18 However, such a declaration cannot be used for the purpose of interpreting a provision of secondary legislation where, as in this case, no reference is made to the content of the declaration in the wording of the provision in question. The declaration therefore has no legal significance.
19 For their part, the United Kingdom and the Commission argue that, under Article 69(1) of Council Regulation (EEC) No 1408/71 on the application of social security schemes to employed persons, to self-employed persons and to members of their families moving within the Community (version consolidated by Council Regulation (EEC) No 2001/83 of 2 June 1983, Official Journal 1983 No L 230, p. 6), the Member States may limit to three months the period during which nationals from other Member States may stay in their territory in order to seek employment. According to the provision in question, an unemployed person who has acquired entitlement to benefits in a Member State and goes to another Member State to seek employment there retains entitlement to those benefits for a maximum period of three months.
20 That argument cannot be upheld.

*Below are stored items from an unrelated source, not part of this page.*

/-- Every register but MAGIC reads 0 in the state that a reset leaves (R33, R330). -/
theorem idleRead_coreReset {r : Reg} (h : r ≠ .magic) (s : State) : idleRead r (coreReset s) = 0 := by
  have hcode (i : Nat) : readCode i (coreReset s) = CodeEntry.empty := by
    exact List.getElem?_getD_replicate_default_eq CodeEntry.empty 257 i
  cases r with
  | magic => exact absurd rfl h
  | status => exact (by decide : statusWord State.reset = 0)
  | freq i => exact List.getElem?_getD_replicate_default_eq 0 256 i
  | codeLen i => rw [idleRead, hcode]; rfl
  | codeBits i w => rw [idleRead, hcode, codeBitsWord_empty]
  | nodeWord i k => exact nodeWordAt_of_nodes_le (Nat.zero_le i) k
  | _ => rfl

theorem memRead_coreReset (off : Offset) (s : State) :
    memRead off (coreReset s) = if off = 0x0014 then Config.magic else 0 := by
  rw [memRead_of_idle off rfl]
  split
  case isTrue h => rw [h]; rfl
  case isFalse h => exact idleRead_coreReset (fun hreg => h (eq_of_regAt_magic hreg)) s

/-- Settles O21: only MAGIC's word is not given by the state, and the model's first state is that of a reset of itself. -/
theorem everyWordReadsZeroAfterReset : Obligations.EveryWordReadsZeroAfterReset :=
  fun s off => ⟨memRead_coreReset off s, memRead_coreReset off State.reset⟩

end Sys2Proof.Machine
end

section
/-! The agents' moves that run no pseudocode, and the commands that are one operation: a placed word, an idle core, the reset
input, the host's stream actions and tests, CLEAR, REWIND and CLOSE. -/

namespace Sys2Proof.Machine

/-! ### Whose move it is -/

/-- Settles O5: the placed word is pending, and the turn put in front is the core's. -/
theorem placedWordRunsNext : Obligations.PlacedWordRunsNext := by
  intro s nbits w i h
  have hcore : CoreToMove (s.withFetchWord nbits w) := ⟨rfl, .inr rfl⟩
  rw [step_of_pending hcore rfl, runWord_of_decode_some h]
  rfl

theorem exists_turns_of_head? {s : State} {a : Turn} (h : s.turns.head? = some a) : ∃ as, s.turns = a :: as := by
  cases hts : s.turns with
  | nil => simp [hts] at h
  | cons b bs => exact ⟨bs, by simpa [hts] using h⟩

/-- Settles O6: an idle core's move is none. -/
theorem idleCoreHasNoStep : Obligations.IdleCoreHasNoStep := by
  intro s hb ht
  obtain ⟨as, hts⟩ := exists_turns_of_head? ht
  simp [step, hts, coreMove, hb, passTurn]

theorem step_of_reset {s : State} (h : s.turns.head? = some .reset) : step s = .next (coreReset (passTurn s)) := by
  obtain ⟨as, hts⟩ := exists_turns_of_head? h
  simp [step, hts, passTurn]

/-- Settles O20: the step is a reset of the state with the turn used up. -/
theorem resetClearsTheBlock : Obligations.ResetClearsTheBlock := by
  intro s ht
  have hstatus : statusWord (coreReset (passTurn s)) = 0 := idleRead_coreReset (r := .status) (by simp) (passTurn s)
  exact ⟨coreReset (passTurn s), step_of_reset ht, rfl, rfl, rfl, rfl, rfl, rfl, hstatus, rfl, rfl, rfl, rfl, rfl, rfl, rfl,
    rfl, rfl, rfl, rfl, rfl⟩

/-! ### The host's lines -/

theorem memWrite_ports (off : Offset) (v : Word) (s : State) :
    (memWrite off v s).inp = s.inp ∧ (memWrite off v s).out = s.out := by
  unfold memWrite
  split
  case h_1 => split <;> exact ⟨rfl, rfl⟩
  case h_2 => split <;> exact ⟨rfl, rfl⟩
  all_goals exact ⟨rfl, rfl⟩

/-- Settles O53: BUSY decides whether the host has the move. -/
theorem hostStreamActions : Obligations.HostStreamActions := by
  refine fun s => ⟨fun hb => ⟨fun b => ?_, ?_, ?_⟩, fun hb => ⟨fun b => ?_, fun r => ?_⟩, fun off v => ?_⟩
  · exact if_neg (by simp [hb])
  · exact if_neg (by simp [hb])
  · exact if_neg (by simp [hb])
  · exact if_pos hb
  · exact if_pos hb
  · obtain ⟨hinp, hout⟩ := memWrite_ports off v s
    exact ⟨hinp, hout, hostRead_inp off s⟩

theorem hostRead_status_of_idle {s : State} (hb : s.busy = false) :
    hostRead 0x0004 s = { s with hostWord := statusWord s } := by
  have hread : memRead 0x0004 s = statusWord s := memRead_of_idle 0x0004 hb
  simp only [hostRead, hread, hb, Bool.false_and, Bool.false_eq_true, if_false]

theorem hostRead_status_of_busy {s : State} (hb : s.busy = true) :
    hostRead 0x0004 s =
      { s with hostWord := busyStatusWord s (Config.busyRead s.draws), draws := s.draws + 1 } := by
  have hread : memRead 0x0004 s = busyStatusWord s (Config.busyRead s.draws) := memRead_of_busy 0x0004 hb
  have hdrawn : drawnWhileBusy (regAt 0x0004) = true := rfl
  simp only [hostRead, hread, hb, hdrawn, Bool.and_true, if_true]

/-- One pass of `wait` while BUSY = 0: it goes on (R129). -/
theorem hostLine_wait_of_idle {s : State} (hb : s.busy = false) :
    hostLine .wait s = .next { s with hostWord := statusWord s } := by
  obtain ⟨hbit, -⟩ := statusWord_fields s
  simp only [hostLine, hostRead_status_of_idle hb, hbit, hb, Bool.false_eq_true, if_false]

/-- One pass of `wait` while BUSY = 1: the line stays in front (R129). -/
theorem hostLine_wait_of_busy {s : State} (hb : s.busy = true) :
    hostLine .wait s = .next { s with
      script := .wait :: s.script, hostWord := busyStatusWord s (Config.busyRead s.draws), draws := s.draws + 1 } := by
  obtain ⟨hbit, -⟩ := busyStatusWord_fields s (Config.busyRead s.draws)
  simp only [hostLine, hostRead_status_of_busy hb, hbit, if_true]

/-- Settles O54: bit 0 of the STATUS word is BUSY, and the line in front is put back where it is 1. -/
theorem waitAndCheck : Obligations.WaitAndCheck := by
  intro s rest hh
  refine ⟨fun hl hb => ?_, fun hl hb => ?_, fun hl herr => ?_, fun hl herr => ?_⟩ <;> rw [step_of_script_cons hh hl]
  · exact hostLine_wait_of_idle (s := { passTurn s with script := rest }) hb
  · refine ⟨busyStatusWord s (Config.busyRead s.draws), (busyStatusWord_fields _ _).1, ?_⟩
    rw [hostLine_wait_of_busy (s := { passTurn s with script := rest }) hb]
    simp only [passTurn, hl, busyStatusWord]
  · simp only [hostLine, passTurn_hostWord, herr, if_true]
  · simp only [hostLine, passTurn_hostWord, herr, Bool.false_eq_true, if_false]

/-! ### Preconditions -/

/-- A command whose pseudocode raises an error at once (R303, R306 (2)). -/
theorem exec_of_raised {i : Instr} {s : State} {e : ErrCode}
    (h : bodyOf i (clearOutcome s) = .raised e (clearOutcome s)) : exec i s = .next (failedWith e s) := by
  rw [exec_eq_runCommand, runCommand_raised h]
  rfl

theorem encBody_of_table {s : State} {sym : Nat} (ht : s.tableValid = true) (hs : sym ≤ 256) :
    encBody sym s = lookupAndEmit sym s := by
  have hs' : ¬ symOutOfRange sym = true := by simpa [symOutOfRange] using hs
  rw [encBody, if_pos ht, if_neg hs']

/-- Settles O11: each command's pseudocode starts with its tests, in this order. -/
theorem preconditionsAreCheckedInOrder : Obligations.PreconditionsAreCheckedInOrder := by
  refine fun s => ⟨fun ht => ⟨?_, ?_, ?_⟩, fun ht => ⟨?_, fun sym => ?_⟩, fun ht => ⟨fun sym hs => ?_, fun sym hs hv => ?_⟩⟩ <;>
    apply exec_of_raised
  · exact if_neg (by simp [ht])
  · exact if_neg (by simp [ht])
  · exact if_neg (by simp [ht])
  · exact if_neg (by simp [ht])
  · exact if_neg (by simp [ht])
  · have hs' : symOutOfRange sym = true := decide_eq_true hs
    rw [bodyOf, encBody, clearOutcome_tableValid, if_pos ht, if_pos hs']
  · exact (encBody_of_table (s := clearOutcome s) ht hs).trans (lookupAndEmit_noCode hv)

/-! ### CLEAR, REWIND and CLOSE -/

theorem exec_clear (s : State) : exec .clear s = .next (done (clearAll (clearOutcome s))) :=
  runCommand_ok (body := fun t => .ok () (clearAll t)) rfl

/-- Settles O24: the fields that CLEAR writes are literal but for DROP and the count of draws. -/
theorem clearEmptiesTheTables : Obligations.ClearEmptiesTheTables := by
  refine fun s => ⟨_, exec_clear s, rfl, fun hb => ⟨?_, ?_⟩⟩
  · simp [clearAll, dropAfterClear, hb]
  · simp [clearAll, hb]

theorem resetIn_okay {s : State} (hp : nextAnswer s = .succeeds) : resetIn s = .ok .okay (moveIn 0 (afterCalls 1 s)) := by
  simp [resetIn, hp, dropAnswer_eq]

theorem resetIn_fails {s : State} {k : Nat} (hp : nextAnswer s = .fails k) : resetIn s = .ok .ioFail (afterCalls 1 s) := by
  simp [resetIn, hp, dropAnswer_eq]

theorem closeOut_closed {s : State} (ho : s.out.closed = true) : closeOut s = .ok .okay s := by simp [closeOut, ho]

theorem closeOut_okay {s : State} (hp : nextAnswer s = .succeeds) (ho : s.out.closed = false) :
    closeOut s = .ok .okay (finishOut (afterCalls 1 s)) := by
  simp [closeOut, hp, ho, dropAnswer_eq]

As the Advocate General has rightly observed, there is no necessary link between the right to employment benefit in the Member State of origin and the right to stay in the host State.
21 In the absence of a Community provision prescribing the period during which Community nationals seeking employment in a Member State may stay there, a period of six months, such as that as laid down in the national legislation at issue in the main proceedings, does not appear in principle to be insufficient to enable the persons concerned to apprise themselves, in the host Member State, of offers of employment corresponding to their occupational qualifications and to take, where appropriate, the necessary steps in order to be engaged and, therefore, does not jeopardize the effectiveness of the principle of free movement. However, if after the expiry of that period the person concerned provides evidence that he is continuing to seek employment and that he has genuine chances of being engaged, he cannot be required to leave the territory of the host Member State.

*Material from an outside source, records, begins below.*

/-- A3. -/
theorem test_bitwise :
    gives (step ((((at0 0x8121).setV 1 0x0F#8).setV 2 0xF0#8).setV 15 7#8)) (fun t => t.v 1 == 0xFF#8 && t.v 15 == 7#8) = true ∧
    gives (step ((((at0 0x8122).setV 1 0x0F#8).setV 2 0xF0#8).setV 15 7#8)) (fun t => t.v 1 == 0#8 && t.v 15 == 7#8) = true ∧
    gives (step ((((at0 0x8123).setV 1 0x0F#8).setV 2 0xF0#8).setV 15 7#8)) (fun t => t.v 1 == 0xFF#8 && t.v 15 == 7#8) = true ∧
    gives (step ((at0 0x8113).setV 1 0x3C#8)) (fun t => t.v 1 == 0#8) = true := by decide

/-- A5, A7, A8. -/
theorem test_add_register :
    gives (step (((at0 0x8A04).setV 10 0xFF#8).setV 0 8#8)) (fun t => t.v 10 == 7#8 && t.v 15 == 1#8) = true ∧
    gives (step (((at0 0x8F14).setV 15 0xC8#8).setV 1 0x64#8)) (fun t => t.v 15 == 1#8) = true ∧
    gives (step (((at0 0x81F4).setV 1 0x10#8).setV 15 0xF5#8)) (fun t => t.v 1 == 5#8 && t.v 15 == 1#8) = true := by decide

/-- S9. -/
theorem test_sub_saturates :
    gives (step (((at0 0x8125).setV 1 10#8).setV 2 3#8)) (fun t => t.v 1 == 7#8 && t.v 15 == 1#8) = true ∧
    gives (step (((at0 0x8125).setV 1 3#8).setV 2 10#8)) (fun t => t.v 1 == 0#8 && t.v 15 == 0#8) = true ∧
    gives (step (((at0 0x8125).setV 1 7#8).setV 2 7#8)) (fun t => t.v 1 == 0#8 && t.v 15 == 0#8) = true := by decide

/-- A9, A10, A11 under both orders. -/
theorem test_sub_flag_register :
    gives (step (((at0 0x8F15).setV 15 5#8).setV 1 3#8)) (fun t => t.v 15 == 0#8) = true ∧
    gives (step (flagLast (((at0 0x8F15).setV 15 5#8).setV 1 3#8))) (fun t => t.v 15 == 1#8) = true ∧
    gives (step (((at0 0x81F5).setV 1 5#8).setV 15 3#8)) (fun t => t.v 1 == 4#8 && t.v 15 == 1#8) = true ∧
    gives (step (flagLast (((at0 0x81F5).setV 1 5#8).setV 15 3#8))) (fun t => t.v 1 == 2#8 && t.v 15 == 1#8) = true ∧
    gives (step ((at0 0x8FF5).setV 15 7#8)) (fun t => t.v 15 == 0#8) = true := by decide

/-- S10 (a), A12, A18. -/
theorem test_shr :
    gives (step ((at0 0x8306).setV 3 5#8)) (fun t => t.v 3 == 2#8 && t.v 15 == 1#8) = true ∧
    gives (step (((at0 0x8346).setV 3 1#8).setV 4 0xFF#8)) (fun t => t.v 3 == 0#8 && t.v 15 == 1#8 && t.v 4 == 0xFF#8) = true ∧
    gives (step ((at0 0x8F06).setV 15 3#8)) (fun t => t.v 15 == 0#8) = true ∧
    gives (step (flagLast ((at0 0x8F06).setV 15 3#8))) (fun t => t.v 15 == 1#8) = true := by decide

/-- S10 (b), A13, A17. -/
theorem test_shl :
    gives (step ((at0 0x830E).setV 3 0x81#8)) (fun t => t.v 3 == 2#8 && t.v 15 == 1#8) = true ∧
    gives (step ((at0 0x830E).setV 3 0xFF#8)) (fun t => t.v 3 == 0xFE#8 && t.v 15 == 1#8) = true ∧
    gives (step ((at0 0x8F0E).setV 15 0x81#8)) (fun t => t.v 15 == 2#8) = true ∧
    gives (step (flagLast ((at0 0x8F0E).setV 15 0x81#8))) (fun t => t.v 15 == 1#8) = true := by decide

/-- S9 (c), A16, A14, A15. -/
theorem test_subn :
    gives (step (((at0 0x8127).setV 1 3#8).setV 2 10#8)) (fun t => t.v 1 == 7#8 && t.v 15 == 1#8) = true ∧
    gives (step (((at0 0x8127).setV 1 9#8).setV 2 5#8)) (fun t => t.v 1 == 0#8 && t.v 15 == 0#8) = true ∧
    gives (step (((at0 0x8F17).setV 15 5#8).setV 1 9#8)) (fun t => t.v 15 == 8#8) = true ∧
    gives (step (flagLast (((at0 0x8F17).setV 15 5#8).setV 1 9#8))) (fun t => t.v 15 == 1#8) = true ∧
    gives (step (((at0 0x81F7).setV 1 5#8).setV 15 9#8)) (fun t => t.v 1 == 0#8 && t.v 15 == 1#8) = true ∧
    gives (step (flagLast (((at0 0x81F7).setV 1 5#8).setV 15 9#8))) (fun t => t.v 1 == 4#8 && t.v 15 == 1#8) = true := by
  decide

/-- A19, A21. -/
theorem test_rnd :
    gives (step { (at0 0xC30F) with rand := some ⟨true, 0xB7#8⟩ }) (fun t => t.v 3 == 7#8 && t.pc == 0x202#16) = true ∧
    gives (step { (at0 0xC3FF).setV 3 0x11#8 with rand := some ⟨false, 0#8⟩ })
      (fun t => failed t .randomSourceFailure 0x200#16 (some 0xC3FF#16) && t.v 3 == 0x11#8 && t.pc == 0x200#16) = true := by
  decide

/-! ### Index and memory transfers -/

/-- M1, M4 to M6. -/
theorem test_index_loads :
    gives (step (at0 0xA300)) (fun t => t.i == 0x300#16) = true ∧
    gives (step ((at0 0xF429).setV 4 0x0A#8)) (fun t => t.i == 0x32#16) = true ∧
    gives (step ((at0 0xF429).setV 4 0x10#8)) (fun t => t.i == 0x50#16) = true ∧
    gives (step ((at0 0xF429).setV 4 0xFF#8)) (fun t => t.i == 0x4FB#16) = true := by decide

/-- M2, M3. -/
theorem test_index_add :
    gives (step { (at0 0xF21E).setV 2 5#8 with i := 0xFFE#16 }) (fun t => t.i == 0x1003#16 && t.v 15 == 0#8) = true ∧
    gives (step { (at0 0xF21E).setV 2 2#8 with i := 0xFFFF#16 }) (fun t => t.i == 1#16) = true ∧
    gives (step (under { (at0 0xF21E).setV 2 2#8 with i := 0xFFFF#16 } fun p => { p with indexOverflow := .fault }))
      (fun t => failed t .indexOverflow 0x200#16 (some 0xF21E#16) && t.i == 0xFFFF#16) = true := by decide

/-- S3, M9. -/
theorem test_bcd :
    gives (step { (at0 0xF533).setV 5 239#8 with i := 0x602#16 })
      (fun t => t.byteAt 0x602 == 2#8 && t.byteAt 0x603 == 3#8 && t.byteAt 0x604 == 9#8 && t.byteAt 0x605 == 0#8 &&
        t.i == 0x602#16) = true ∧
    gives (step { (at0 0xF133).setV 1 7#8 with i := 0xFFD#16 })
      (fun t => t.byteAt 0xFFD == 0#8 && t.byteAt 0xFFE == 0#8 && t.byteAt 0xFFF == 7#8 && t.fault.isNone) = true := by decide

/-- M10: the fault, with the bytes in range left free. -/
theorem test_bcd_past_memory :
    gives (step { (at0 0xF133).setV 1 7#8 with i := 0xFFE#16 })
      (fun t => failed t (.memoryBounds 0x1000) 0x200#16 (some 0xF133#16) && t.i == 0xFFE#16 && t.pc == 0x200#16) = true := by
  decide

/-- M11, M16: the font is not protected. -/
theorem test_store :
    gives (step { (((at0 0xF255).setV 0 1#8).setV 1 2#8).setV 2 3#8 with i := 0x400#16 })
      (fun t => t.byteAt 0x400 == 1#8 && t.byteAt 0x401 == 2#8 && t.byteAt 0x402 == 3#8 && t.byteAt 0x403 == 0#8 &&
        t.i == 0x400#16) = true ∧
    gives (step ((at0 0xF055).setV 0 0xAA#8)) (fun t => t.byteAt 0 == 0xAA#8 && t.byteAt 1 == 0x90#8) = true := by decide

/-- M17: a stored word is fetched by the next step. -/
theorem test_store_then_fetch :
    gives (step { ((at0 0xF155).setV 0 0x12#8) with i := 0x202#16 })
      (fun t => gives (step t) (fun u => u.pc == 0x200#16)) = true := by decide

/-- M13, M15. -/
theorem test_load :
    gives (step { (((at0 0xF265).poke 0x300 2#8).poke 0x301 3#8).poke 0x302 9#8 |>.setV 3 0x44#8 with i := 0x300#16 })
      (fun t => t.v 0 == 2#8 && t.v 1 == 3#8 && t.v 2 == 9#8 && t.v 3 == 0x44#8 && t.i == 0x300#16) = true ∧
    gives (step { (at0 0xFF65) with i := 0xFF1#16 })
      (fun t => failed t (.memoryBounds 0x1000) 0x200#16 (some 0xFF65#16)) = true := by decide

/-! ### Display -/

/-- S1, D8: two pixels lit, then none; VF stays. -/
theorem test_cls :
    gives (step { (at0 0x00E0).setV 15 7#8 with fb := togglePixel (togglePixel clearFramebuffer 3 4) 10 20 })
      (fun t => rows t == blank 32 && t.v 15 == 7#8 && t.pc == 0x202#16) = true := by decide

set_option maxRecDepth 4000 in
/-- S11 and P3: glyph 0 at (62, 30) wraps. -/
theorem test_draw_wraps :
    gives (step (((at0 0xD125).setV 1 62#8).setV 2 30#8))
      (fun t => t.v 15 == 0#8 && rows t == [0x4000000000000002, 0x4000000000000002, 0xC000000000000003] ++ blank 27 ++
          [0xC000000000000003, 0x4000000000000002]) = true := by decide

/-- D2: a pixel drawn over goes off and sets VF. -/
theorem test_draw_erases :
    gives (step (withFb (togglePixel clearFramebuffer 0 0) (withI 0x300#16 ((at0 0xD121).poke 0x300 0x80#8))))
      (fun t => rows t == blank 32 && t.v 15 == 1#8) = true := by decide

/-- D3: a column and a row that wrap. -/
theorem test_draw_corner :
    gives (step (withI 0x300#16 ((((at0 0xD121).poke 0x300 0x01#8).setV 1 70#8).setV 2 40#8)))
      (fun t => rows t == blank 8 ++ [2 ^ 50] ++ blank 23) = true := by decide

/-- D4. -/
theorem test_draw_collides :
    gives (step (withFb (togglePixel clearFramebuffer 1 1)
        (withI 0x300#16 (((at0 0xD012).poke 0x300 0xC0#8).poke 0x301 0xC0#8))))
      (fun t => rows t == [3 * 2 ^ 62, 2 ^ 63] ++ blank 30 && t.v 15 == 1#8) = true := by decide

/-- D5. -/
theorem test_draw_no_rows :
    gives (step (withI 0xFFFF#16 ((at0 0xD120).setV 15 1#8)))
      (fun t => rows t == blank 32 && t.v 15 == 0#8 && t.fault.isNone) = true := by decide

/-- D7, its first row, under both coordinate readings. -/
theorem test_draw_flag_coordinate :
    gives (step ((at0 0xDF11).setV 15 10#8)) (fun t => rows t == [15 * 2 ^ 50] ++ blank 31) = true ∧
    gives (step (under ((at0 0xDF11).setV 15 10#8) fun p => { p with drawCoordRead := .live }))
      (fun t => rows t == [15 * 2 ^ 60] ++ blank 31) = true := by decide

/-! ### Input and timers -/

/-- K1 to K3. -/
theorem test_key_skips :
    gives (step (((at0 0xE19E).setV 1 5#8).setKey 5 true)) (fun t => t.pc == 0x204#16) = true ∧
    gives (step ((at0 0xE19E).setV 1 5#8)) (fun t => t.pc == 0x202#16) = true ∧
    gives (step ((at0 0xE1A1).setV 1 5#8)) (fun t => t.pc == 0x204#16) = true ∧
    gives (step (((at0 0xE19E).setV 1 0x1A#8).setKey 0xA true)) (fun t => t.pc == 0x204#16) = true ∧
    gives (step (under ((at0 0xE19E).setV 1 0x1A#8) fun p => { p with keyIndexMode := .fault }))
      (fun t => failed t (.keyIndexRange 0x1A#8) 0x200#16 (some 0xE19E#16)) = true := by decide

/-- K6, K10, K11. -/
theorem test_timers :
    gives (step ((at0 0xF015).setV 0 60#8)) (fun t => t.dt == 60#8) = true ∧
    gives (step ((at0 0xF018).setV 0 3#8)) (fun t => t.st == 3#8) = true ∧
    gives (step { (at0 0xF607) with dt := 0x3A#8 }) (fun t => t.v 6 == 0x3A#8 && t.dt == 0x3A#8) = true := by decide

/-! ### Witnesses: the hypotheses of each statement are met, one boundary case per clause -/

/-- A machine about to execute a word, with other parameters. -/
def atUnder (w : Nat) (p : Params → Params) : State := under (at0 w) p

/-- A machine whose PC is this. -/
def withPc (a : Word) (s : State) : State := { s with pc := a }

/-- A machine whose stack holds this many entries. -/
def withSp (n : Fin 17) (s : State) : State := { s with sp := n }

/-- A machine whose random input presents this sample. -/
def withRand (d : Draw) (s : State) : State := { s with rand := some d }

theorem test_witness_EncodeInvertsDecode : decodeWord 0x8346#16 = some (.shr 3 4) := by decide

theorem test_witness_DecodeSelectsTheOnlyMatchingRow : ∃ r q : OpcodeRow,
    opcodeTable[33]? = some r ∧ opcodeTable[33]? = some q ∧ 0xFF65#16 &&& r.mask = r.value ∧ 0xFF65#16 &&& q.mask = q.value :=
  ⟨_, _, rfl, rfl, rfl, rfl⟩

22 It must therefore be stated in reply to the questions submitted by the national court that it is not contrary to the provisions of Community law governing the free movement of workers for the legislation of a Member State to provide that a national of another Member State who entered the first State in order to seek employment may be required to leave the territory of that State (subject to appeal) if he has not found employment there after six months, unless the person concerned provides evidence that he is continuing to seek employment and that he has genuine chances of being engaged.